Глава ХСIХ. Заговор убийцы и мага
Серый Жан на пороге сбросил с плеч плащ на меховой подкладке, пошёл в комнаты. Сквозь приоткрытые двери покоев леди Маргариты услышал и увидел её с Люсьеном. Смотрел долго, до конца, – бесстрастно, словно в окно на падающий снег. Ничто не менялось: болели губы, жгло в груди… Когда у заснувших любовников погасли свечи, отправился в ванную, спустил из серебряной трубки тонкую струю воды, сел, книгой раскрыл ладони, и сердце стукнуло в голову, как тараном – в ворота, – левая была вся по диагонали рассечена глубокой бороздой – точно по ней пролёг чёрный волос. Сжав кулак, англичанин бросился через весь тёмный замок в башню к старому алхимику. Тот извлёк волосок тонким пинцетом, положил на белую подсвеченную пластинку под микроскоп.

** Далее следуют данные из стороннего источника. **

-- ==== Sys2Proof/Word.lean ====
section
/-! DEFINITION. The plainest arithmetic of the block: the widths the spec counts in and the modulus of CYC. -/

namespace Sys2Proof

/-- 2 to the power of 32: the modulus of every 32-bit counter of the dictionary. -/
abbrev two32 : Nat := 4294967296

/-- 2 to the power of 48: CYC wraps to 0 after this many cycles (R11, R504). -/
abbrev two48 : Nat := 281474976710656

/-- 2 to the power of 64: totals never pass this minus one (R325). -/
abbrev two64 : Nat := 18446744073709551616

/-- One second in HCLK cycles, 24 576 000 (R78). -/
abbrev cycPerSecond : Nat := 24576000

end Sys2Proof
end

– Что вы можете узнать об этом человеке?
– Если вас интересует что-то очень важное и ответ нужен безошибочный…
– Да!
– Задайте один простой, непротиворечивый вопрос.
– Как его убить!?
– Дайте сроку – дня три.
Глава С. Кошмар Эжена
Темнота стала быстро меняться; утро обогнало часовую стрелку на восемь оборотов, но по пути растеряло краски, всё было серым.
Эжен слез с подоконника. Что-то странное в комнате. Исчезли стол и табуретки, но он никак не может этого понять: мешает рана. От волнения она заболела сильнее. Посмотрел в зеркало, потрогал подбородок, и вдруг надрез стал удлиняться, раздвоил нижнюю, верхнюю губу, располовинил нос, лоб, шею, скрылся в волосах, и под рубашкой; кровь вытемняет ткань растущей полосой, плоть расходится, как разрываемая мокрая бумага; разломленным яблоком треснула голова и оказалась только оболочкой головы другого существа. Оно – сплошная чернота. Белые руки жмут друг к дружке доли мнущегося в ужасе лица, в рассечённом горле тихнет последний хрип; разрыв проходит туловище, ноги отмирают, и вот глаза в щелях мизинцев и безымянных поплыли по полудугам вниз. Образ распался в стороны, и перед зеркалом остался только чёрный человек.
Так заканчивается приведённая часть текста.